- Country: Bangladesh
- Coordinates: 21°59′50.86″N 90°18′13.31″E﻿ / ﻿21.9974611°N 90.3036972°E
- Status: Operational
- Commission date: 2020
- Construction cost: $2.48 billion
- Owner: Bangladesh-China Power Company Limited (BCPCL)
- Operator: BCPCL

Thermal power station
- Primary fuel: Coal

Power generation
- Nameplate capacity: 1,320 MW

= Payra Power Plant =

Power plant in southern Bangladesh

The Payra 1320 MW thermal power plant is a 1,320 megawatt coal-fired power station built in Kalapara Upazila of Patuakhali District in southern Bangladesh. It is a joint venture between the North-West Power Generation Company Bangladesh Limited (NWPGCL) and China National Machinery Import and Export Corporation (CMC). Till May 2023, this plant was producing 700 to 1000 megawatts of electricity every day.

== History ==
On 19 March 2015, a deal was signed between NWPGCL and the CMC to set up the Payra Power Plant.
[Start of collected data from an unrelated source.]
-- ==== Sys2Proof/Machine/Operands.lean ====
section
/-! DEFINITION. Operand assembly (spec/30 R86): the fields of a segment in `BUF`, the codec functions `pack` and `unpack`,
a fresh segment, and the twelve words the checksum sums. -/

namespace Sys2Proof.Machine

/-- A 16-bit field (spec/30 R86 (a)). -/
def field16 (o : WireOrder) (m : Memory) (addr : Nat) : Half := BitVec.ofNat 16 (memRead o m addr 2)

/-- A 32-bit field (spec/30 R86 (a)). -/
def field32 (o : WireOrder) (m : Memory) (addr : Nat) : Word := BitVec.ofNat 32 (memRead o m addr 4)

/-- `pack(s)`: the wire image, field by field at the offsets of spec/20 R52 (spec/40 R116). -/
def pack (o : WireOrder) (g : Segment) : Memory :=
  let m := memWrite o [] 0 2 g.sport.toNat
  let m := memWrite o m 2 2 g.dport.toNat
  let m := memWrite o m 4 4 g.seq.toNat
  let m := memWrite o m 8 4 g.ack.toNat
  let m := memWrite o m 12 2 g.ctrl.toNat
  let m := memWrite o m 14 2 g.win.toNat
  let m := memWrite o m 16 2 g.csum.toNat
  let m := memWrite o m 18 2 g.urg.toNat
  memWrite o m 20 4 g.opt.toNat

/-- `unpack(b)`: the nine fields of a wire image (spec/40 R117). Total (spec/30 R91). -/
def unpack (o : WireOrder) (m : Memory) : Segment where
  sport := field16 o m 0
  dport := field16 o m 2
  seq := field32 o m 4
  ack := field32 o m 8
  ctrl := field16 o m 12
  win := field16 o m 14
  csum := field16 o m 16
  urg := field16 o m 18
  opt := field32 o m 20

/-- `Fresh(sp, dp, q)`: ports, sequence number, `hlen` 6 (spec/00 R8) in bits 15:12, everything else 0 (spec/40 R122). -/
def fresh (sp dp : Half) (q : Word) : Segment where
  sport := sp
  dport := dp
  seq := q
  ack := 0#32
  ctrl := 0x6000#16
  win := 0#16
  csum := 0#16
  urg := 0#16
  opt := 0#32

/-- Bits 15:0 of a 32-bit field. -/
def lowHalf (v : Word) : Nat := v.toNat % 2 ^ 16

/-- Bits 31:16 of a 32-bit field. -/
def highHalf (v : Word) : Nat := v.toNat / 2 ^ 16

/-- The checksum words in field form, the checksum's own word being 0 (spec/41 R131). -/
def checksumWords (g : Segment) : List Nat :=
  [g.sport.toNat, g.dport.toNat, lowHalf g.seq, highHalf g.seq, lowHalf g.ack, highHalf g.ack, g.ctrl.toNat, g.win.toNat, 0,
    g.urg.toNat, lowHalf g.opt, highHalf g.opt]

/-- Checksum word `i` in byte form, word 8 replaced by 0 (spec/41 R130; spec/30 R86 (d)). -/
def imageWord (o : WireOrder) (m : Memory) (i : Nat) : Nat := if i = 8 then 0 else memRead o m (2 * i) 2

end Sys2Proof.Machine
end

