-- ==== Sys2Proof/Machine/Handshake.lean ====
section
/-! DEFINITION. The open exchange: the two entries and the six step rules (spec/42 R140 to R148). -/

namespace Sys2Proof.Machine

/-- `OPEN.I localPort, peerPort` (spec/42 R140). -/
def execOpenI (localPort peerPort : Half) (s : State) : Outcome :=
  onCommandPort (enterExchange .openEx .initiator localPort peerPort) s

/-- `OPEN.R localPort, peerPort` (spec/42 R140). -/
def execOpenR (localPort peerPort : Half) (s : State) : Outcome :=
  onCommandPort (enterExchange .openEx .responder localPort peerPort) s

/-- `OI.SendRequest` (spec/42 R141). -/
def oiSendRequest (p : Params) (s : State) : State :=
  sendStep p (fun s => mapSeg stamp (mapSeg (setFlag .syn) (drawnSegment p s))) (gotoStep .s1) s

/-- `OI.AwaitGrant`: the one receive step whose checksum check comes last (spec/42 R142; spec/90 C7). -/
def oiAwaitGrant (p : Params) (s : State) : State :=
  recvSeg p s fun s => requireAck (s.localSeq + 1#32) s fun s => requireFlag .syn s fun s => requireFlag .ack s fun s =>
    requireOnly p 0x12#6 s fun s => requireChecksum s fun s => gotoStep .s2 (latchPeer s)

/-- `OI.SendAck` (spec/42 R143). -/
def oiSendAck (p : Params) (s : State) : State :=
  sendStep p (fun s => mapSeg stamp (mapSeg (setFlag .ack) (followUpSegment s))) finish s

/-- `OR.AwaitRequest` (spec/42 R145). -/
def orAwaitRequest (p : Params) (s : State) : State :=
  recvSeg p s fun s => requireChecksum s fun s => requireFlag .syn s fun s =>
    requireOnly p 0x02#6 s fun s => gotoStep .s1 (latchPeer s)

/-- `OR.SendGrant` (spec/42 R146). -/
def orSendGrant (p : Params) (s : State) : State :=
  sendStep p (fun s => mapSeg stamp (mapSeg (setFlag .ack) (mapSeg (setFlag .syn) (ackPeer (drawnSegment p s))))) (gotoStep .s2) s

/-- `OR.AwaitAck` (spec/42 R147). -/
def orAwaitAck (p : Params) (s : State) : State :=
  recvSeg p s fun s => requireChecksum s fun s => requireSeq s fun s => requireAck (s.localSeq + 1#32) s fun s =>
    requireFlag .ack s fun s => requireOnly p 0x10#6 s fun s => finish s

end Sys2Proof.Machine
end

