/-- spec/70 R226: two open Initiators on one quiet channel both fail with `AcknowledgmentMismatch` at step 1. -/
def Obligations.TwoOpenInitiatorsBothFail : Prop :=
  ∀ (x y x' y' : State) (a b c d : Half), Quiet x → Quiet y → x.status.run ≠ .busy → y.status.run ≠ .busy →
    exec (.openI a b) x = .next x' → exec (.openI c d) y = .next y' →
    ∃ q, pairRun [.left, .right, .left, .right] ⟨x', y'⟩ = .next q ∧
      q.left.status.run = .failed ∧ q.left.err.kind = .acknowledgmentMismatch ∧ q.left.err.stepIx = .s1 ∧
      q.left.err.observed = 0#32 ∧ q.right.status.run = .failed ∧ q.right.err.kind = .acknowledgmentMismatch ∧
      q.right.err.stepIx = .s1 ∧ q.right.err.observed = 0#32
end

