/-! ### `afterSend` -/

@[simp] theorem afterSend_seg (bs : List Byte) (s : State) : (afterSend bs s).seg = s.seg := rfl
@[simp] theorem afterSend_buf (bs : List Byte) (s : State) : (afterSend bs s).buf = s.buf := rfl
@[simp] theorem afterSend_localSeq (bs : List Byte) (s : State) : (afterSend bs s).localSeq = s.localSeq := rfl
@[simp] theorem afterSend_peerSeq (bs : List Byte) (s : State) : (afterSend bs s).peerSeq = s.peerSeq := rfl
@[simp] theorem afterSend_stepIx (bs : List Byte) (s : State) : (afterSend bs s).stepIx = s.stepIx := rfl
@[simp] theorem afterSend_op (bs : List Byte) (s : State) : (afterSend bs s).op = s.op := rfl
@[simp] theorem afterSend_role (bs : List Byte) (s : State) : (afterSend bs s).role = s.role := rfl
@[simp] theorem afterSend_localPort (bs : List Byte) (s : State) : (afterSend bs s).localPort = s.localPort := rfl
@[simp] theorem afterSend_peerPort (bs : List Byte) (s : State) : (afterSend bs s).peerPort = s.peerPort := rfl
@[simp] theorem afterSend_status (bs : List Byte) (s : State) : (afterSend bs s).status = s.status := rfl
@[simp] theorem afterSend_err (bs : List Byte) (s : State) : (afterSend bs s).err = s.err := rfl
@[simp] theorem afterSend_res (bs : List Byte) (s : State) : (afterSend bs s).res = s.res := rfl
@[simp] theorem afterSend_env_inputs (bs : List Byte) (s : State) : (afterSend bs s).env.inputs = s.env.inputs := rfl
@[simp] theorem afterSend_env_draws (bs : List Byte) (s : State) : (afterSend bs s).env.draws = s.env.draws := rfl
@[simp] theorem afterSend_env_rxq (bs : List Byte) (s : State) : (afterSend bs s).env.rxq = s.env.rxq := rfl
@[simp] theorem afterSend_env_rxDown (bs : List Byte) (s : State) : (afterSend bs s).env.rxDown = s.env.rxDown := rfl
@[simp] theorem afterSend_env_txq (bs : List Byte) (s : State) : (afterSend bs s).env.txq = s.env.txq ++ sendEntered bs (sendChoice s) := rfl
@[simp] theorem afterSend_env_txDown (bs : List Byte) (s : State) : (afterSend bs s).env.txDown = s.env.txDown := rfl
@[simp] theorem afterSend_env_txStalled (bs : List Byte) (s : State) : (afterSend bs s).env.txStalled = s.env.txStalled := rfl
@[simp] theorem afterSend_env_recvChoices (bs : List Byte) (s : State) : (afterSend bs s).env.recvChoices = s.env.recvChoices := rfl
@[simp] theorem afterSend_env_sendChoices (bs : List Byte) (s : State) : (afterSend bs s).env.sendChoices = s.env.sendChoices.tail := rfl
@[simp] theorem afterSend_env_trace (bs : List Byte) (s : State) : (afterSend bs s).env.trace = s.env.trace := rfl
@[simp] theorem afterSend_env_free (bs : List Byte) (s : State) : (afterSend bs s).env.free = if s.env.sendChoices.isEmpty && s.env.txDown then s.env.free + 1 else s.env.free := rfl

/-! ### `afterRecv` -/

@[simp] theorem afterRecv_seg (s : State) : (afterRecv s).seg = s.seg := rfl
@[simp] theorem afterRecv_buf (s : State) : (afterRecv s).buf = s.buf := rfl
@[simp] theorem afterRecv_localSeq (s : State) : (afterRecv s).localSeq = s.localSeq := rfl
@[simp] theorem afterRecv_peerSeq (s : State) : (afterRecv s).peerSeq = s.peerSeq := rfl
@[simp] theorem afterRecv_stepIx (s : State) : (afterRecv s).stepIx = s.stepIx := rfl
@[simp] theorem afterRecv_op (s : State) : (afterRecv s).op = s.op := rfl
@[simp] theorem afterRecv_role (s : State) : (afterRecv s).role = s.role := rfl
@[simp] theorem afterRecv_localPort (s : State) : (afterRecv s).localPort = s.localPort := rfl
@[simp] theorem afterRecv_peerPort (s : State) : (afterRecv s).peerPort = s.peerPort := rfl
@[simp] theorem afterRecv_status (s : State) : (afterRecv s).status = s.status := rfl
@[simp] theorem afterRecv_err (s : State) : (afterRecv s).err = s.err := rfl
@[simp] theorem afterRecv_res (s : State) : (afterRecv s).res = s.res := rfl
@[simp] theorem afterRecv_env_inputs (s : State) : (afterRecv s).env.inputs = s.env.inputs := rfl
@[simp] theorem afterRecv_env_draws (s : State) : (afterRecv s).env.draws = s.env.draws := rfl
@[simp] theorem afterRecv_env_rxq (s : State) : (afterRecv s).env.rxq = s.env.rxq.drop (recvTakes s.env.rxq.length (recvChoice s)) := rfl
@[simp] theorem afterRecv_env_rxDown (s : State) : (afterRecv s).env.rxDown = s.env.rxDown := rfl
@[simp] theorem afterRecv_env_txq (s : State) : (afterRecv s).env.txq = s.env.txq := rfl
@[simp] theorem afterRecv_env_txDown (s : State) : (afterRecv s).env.txDown = s.env.txDown := rfl
@[simp] theorem afterRecv_env_txStalled (s : State) : (afterRecv s).env.txStalled = s.env.txStalled := rfl
@[simp] theorem afterRecv_env_recvChoices (s : State) : (afterRecv s).env.recvChoices = s.env.recvChoices.tail := rfl
@[simp] theorem afterRecv_env_sendChoices (s : State) : (afterRecv s).env.sendChoices = s.env.sendChoices := rfl
@[simp] theorem afterRecv_env_trace (s : State) : (afterRecv s).env.trace = s.env.trace := rfl
@[simp] theorem afterRecv_env_free (s : State) : (afterRecv s).env.free = if s.env.recvChoices.isEmpty && decide (s.env.rxq.length < 24) then s.env.free + 1 else s.env.free := rfl

/-! ### `bufUnspecified` -/

@[simp] theorem bufUnspecified_seg (s : State) : (bufUnspecified s).seg = s.seg := rfl
@[simp] theorem bufUnspecified_buf (s : State) : (bufUnspecified s).buf = Memory.ofBytes ((List.range 24).map (Config.freeByte s.env.free)) := rfl
@[simp] theorem bufUnspecified_localSeq (s : State) : (bufUnspecified s).localSeq = s.localSeq := rfl
@[simp] theorem bufUnspecified_peerSeq (s : State) : (bufUnspecified s).peerSeq = s.peerSeq := rfl
@[simp] theorem bufUnspecified_stepIx (s : State) : (bufUnspecified s).stepIx = s.stepIx := rfl
@[simp] theorem bufUnspecified_op (s : State) : (bufUnspecified s).op = s.op := rfl
@[simp] theorem bufUnspecified_role (s : State) : (bufUnspecified s).role = s.role := rfl
@[simp] theorem bufUnspecified_localPort (s : State) : (bufUnspecified s).localPort = s.localPort := rfl
@[simp] theorem bufUnspecified_peerPort (s : State) : (bufUnspecified s).peerPort = s.peerPort := rfl
@[simp] theorem bufUnspecified_status (s : State) : (bufUnspecified s).status = s.status := rfl
@[simp] theorem bufUnspecified_err (s : State) : (bufUnspecified s).err = s.err := rfl
@[simp] theorem bufUnspecified_res (s : State) : (bufUnspecified s).res = s.res := rfl
@[simp] theorem bufUnspecified_env_inputs (s : State) : (bufUnspecified s).env.inputs = s.env.inputs := rfl
@[simp] theorem bufUnspecified_env_draws (s : State) : (bufUnspecified s).env.draws = s.env.draws := rfl
@[simp] theorem bufUnspecified_env_rxq (s : State) : (bufUnspecified s).env.rxq = s.env.rxq := rfl
@[simp] theorem bufUnspecified_env_rxDown (s : State) : (bufUnspecified s).env.rxDown = s.env.rxDown := rfl
@[simp] theorem bufUnspecified_env_txq (s : State) : (bufUnspecified s).env.txq = s.env.txq := rfl
@[simp] theorem bufUnspecified_env_txDown (s : State) : (bufUnspecified s).env.txDown = s.env.txDown := rfl
@[simp] theorem bufUnspecified_env_txStalled (s : State) : (bufUnspecified s).env.txStalled = s.env.txStalled := rfl
@[simp] theorem bufUnspecified_env_recvChoices (s : State) : (bufUnspecified s).env.recvChoices = s.env.recvChoices := rfl
@[simp] theorem bufUnspecified_env_sendChoices (s : State) : (bufUnspecified s).env.sendChoices = s.env.sendChoices := rfl
@[simp] theorem bufUnspecified_env_trace (s : State) : (bufUnspecified s).env.trace = s.env.trace := rfl
@[simp] theorem bufUnspecified_env_free (s : State) : (bufUnspecified s).env.free = s.env.free + 1 := rfl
The joint venture was named Bangladesh-China Power Company Limited (BCPCL). On 29 March 2016, BCPCL signed an engineering, procurement and construction (EPC) contract with consortium of NEPC &CECC for the installation of the power plant.

== About ==
The plant consists of two units, each with a capacity of 660 MW. The initially estimated cost was around US$1.56 billion; the total project cost was US$2.48 billion. The plant has been built on an area of 397 hectare. The first unit became operational on the 15th May 2020 and the second on the 8th December 2020.
It is the largest electricity generating unit of Bangladesh currently in operation. PM Sheikh Hasina inaugurated the plant on 21 March 2022.